Баташев сокрушенно вздохнул.
– Меня, Дмитрий Иванович, особенно групповые беспокоят. Неделю назад небольшая, но хорошо вооруженная группа бандитов на постоялом дворе «Половинка»…
– Это который между станциями Атамановка и Кручина?
– Он самый… Этот постоялый двор потому так и назвают, что как раз на половине пути стоит. Сорок человек постояльцев напрочь обчистили! Но, ладно, в этом случае картина ясная – чистой воды разбой! А вот история с татауровской кассой… Полная темнота!
– А разве не уездная милиция с областной по этим делам работают?
– Я не знаю, Дмитрий Иванович, как Антонов уболтал Колесниченко, но оба дела нам передали. Вот я и говорю, что грабеж на «Половинке» хоть еще свежий более менее, а татауровскую кассу бандиты полтора месяца назад, тридцатого октября, взяли. Ищи-свищи ныне…
– А почему ты решил, что кассу потребителей кооперации Татауровской лесной дачи взяли бандиты? Я слышал, там кассир замешан? Признался, сидит сейчас в камере предварительного заключения Читинской тюрьмы. Я, правда, насчет подробностей пока не в курсе.
– Сознаться-то он сознался… Только деньги неизвестно куда делись… Мямлит всякую ерунду… Боится он чего-то. Наговаривает на себя, но как-то бестолково…
– Что ж, будем разбираться. Тем более, поработай у Григорьева в тюрьме. Зацепочки нам нужны, ниточки в уголовную среду…
– Понял!
– Ну, ты заладил! – засмеялся Фоменко. Смущенно заулыбался и Баташев.
– Товарищ начальник! – в дверь просунулась голова в лохматом треухе. – Тут такое дело, здрасьте!
– Кто вы? Хоть бы представились! – все еще смеясь, сказал Фоменко.
– Младший агент Долгов Георгий! – бойко отрапортовала голова.

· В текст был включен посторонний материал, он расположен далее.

-- ==== Sys2Proof/Laws/Step.lean ====
section
/-! SUPPORT. What `exec`, `step`, `command` and `andThen` can do, said once. -/

namespace Sys2Proof.Machine

@[simp] theorem andThen_next {σ τ φ ρ : Type} (s : σ) (f : σ → Host.Outcome τ φ ρ) :
    andThen (.next s) f = f s := rfl
@[simp] theorem andThen_refused {σ τ φ ρ : Type} (r : ρ) (f : σ → Host.Outcome τ φ ρ) :
    andThen (.refused r) f = .refused r := rfl
@[simp] theorem andThen_fault {σ τ φ ρ : Type} (r : φ) (f : σ → Host.Outcome τ φ ρ) :
    andThen (.fault r) f = .fault r := rfl

theorem exec_nop (s : State) : exec .nop s = .next s := rfl

theorem exec_ld4 (q : Bytes 4) (s : State) :
    exec (.ld4 q) s = .next (s.load .ipv4 (writeSeq q zeroCells)) := rfl

theorem exec_ld16 (q : Bytes 16) (s : State) : exec (.ld16 q) s = .next (s.load .ipv6 q) := rfl

theorem exec_inc (s : State) : exec .inc s = execInc s := rfl

theorem execInc_loaded {s : State} (h : s.loaded = true) : execInc s = .next s.incremented := by
  simp [execInc, h]

theorem execInc_unloaded {s : State} (h : s.loaded = false) : execInc s = .refused .incBeforeLoad := by
  simp [execInc, h]

/-- Everything a command that answers a next state can have done. -/
theorem exec_next_cases {i : Instr} {s t : State} (h : exec i s = .next t) :
    (i = .nop ∧ t = s) ∨ (∃ q, i = .ld4 q ∧ t = s.load .ipv4 (writeSeq q zeroCells)) ∨
    (∃ q, i = .ld16 q ∧ t = s.load .ipv6 q) ∨ (i = .inc ∧ s.loaded = true ∧ t = s.incremented) := by
  cases i with
  | nop => exact .inl ⟨rfl, by cases h; rfl⟩
  | ld4 q => exact .inr (.inl ⟨q, rfl, by cases h; rfl⟩)
  | ld16 q => exact .inr (.inr (.inl ⟨q, rfl, by cases h; rfl⟩))
  | inc =>
    cases hl : s.loaded with
    | true =>
      have h' := (execInc_loaded hl).symm.trans h
      exact .inr (.inr (.inr ⟨rfl, rfl, by cases h'; rfl⟩))
    | false =>
      have h' := (execInc_unloaded hl).symm.trans h
      cases h'

/-- A step with a reset presented next. -/
theorem step_reset {s : State} {x : PortInput} {rest : List PortInput} (h : s.inputs = x :: rest)
    (hr : x.rst = true) : step s = .next (s.advance rest).clear := by
  simp [step, State.fetch, h, PortInput.transition, hr]

/-- A step with a command presented next runs what it decodes to. -/
theorem step_command {s : State} {x : PortInput} {rest : List PortInput} (h : s.inputs = x :: rest)
    (hr : x.rst = false) : step s = exec (decode x.op x.din) (s.advance rest) := by
  simp [step, State.fetch, h, PortInput.transition, hr]

theorem step_nothing {s : State} (h : s.inputs = []) : step s = .refused .noStepPresented := by
  simp [step, State.fetch, h]

/-- Everything a step that answers a next state can have done: the reset transition, or a command. -/
theorem step_next_cases {s t : State} (h : step s = .next t) :
    ∃ x rest, s.inputs = x :: rest ∧
      ((x.rst = true ∧ t = (s.advance rest).clear) ∨
       (x.rst = false ∧ exec (decode x.op x.din) (s.advance rest) = .next t)) := by
  cases hi : s.inputs with
  | nil => rw [step_nothing hi] at h; cases h
  | cons x rest =>
    refine ⟨x, rest, rfl, ?_⟩
    cases hr : x.rst with
    | true => rw [step_reset hi hr] at h; cases h; exact .inl ⟨rfl, rfl⟩
    | false => rw [step_command hi hr] at h; exact .inr ⟨rfl, h⟩

/-- A command changes neither the presented steps nor the moment. -/
theorem exec_next_frame {i : Instr} {s t : State} (h : exec i s = .next t) :
    t.inputs = s.inputs ∧ t.draws = s.draws := by
  obtain ⟨-, rfl⟩ | ⟨q, -, rfl⟩ | ⟨q, -, rfl⟩ | ⟨-, -, rfl⟩ := exec_next_cases h <;> simp

end Sys2Proof.Machine
end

– Слушаю вас, младший агент Долгов!
– Тут такое дело, товарищ начальник, – повторил, втиснувшись наконец в двери, этот самый Долгов, нескладный, одетый в донельзя потертый овчинный полушубок непонятного цвета, когда-то бывший коричневым или желтым. – Лошадь к нам приблудилась!
– Сама? – ехидно спросил Баташев.
– Истинный крест! – выпучил глаза Долгов.
– Ну так поставьте ее на фуражное довольствие, но сначала оприходуйте! – ситуация смешила Фоменко.
– Это само собой, – степенно кивнул Долгов, но на его простоватом лице отразилась целая гамма тяжелых размышлений. – А вот какое теперя ей имя дать? Да и будет ли на него откликаться?
– Вот так задача! – пуще прежнего залились оба – и Фоменко, и Баташев.
– А как же, задача! – обиженно посмотрел на своих начальников младший агент. – Я уж все перебрал, но какая кличка на ум не придет, уже, оказывается, есть с такой кличкой какая-нибудь милицейская лошадь!
– Назови ты ее Блудная! – посоветовал сквозь смех Баташев.
– Блудная? Так она, это… Конь!
– Ну, тогда – Блудный! – встрял уже Фоменко.
– И верно, как это я не додумался! – восхищенно вымолвил, глядя на нового начальника, Долгов и исчез за дверью.
– Силен! – только и проговорил Фоменко, переводя дух.
На такой забавной ноте закончился первый рабочий день Дмитрия Ивановича на новом месте. Идя домой, он еще раз с улыбкой вспомнил забавный эпизод с младшим агентом Долговым, а потом вновь переключился на невеселые размышления о работе.
От вокзала всего два квартала до Иркутской, где Фоменки сняли квартиру, состоящую из кухни и двух комнатенок, в деревянном бараке железнодорожников, что показалось заметным облегчением жизненных условий по сравнению с житьем в «хоромах» – тесном и холодном вагончике на путях. Но шагалось на этот раз Дмитрию Ивановичу долго.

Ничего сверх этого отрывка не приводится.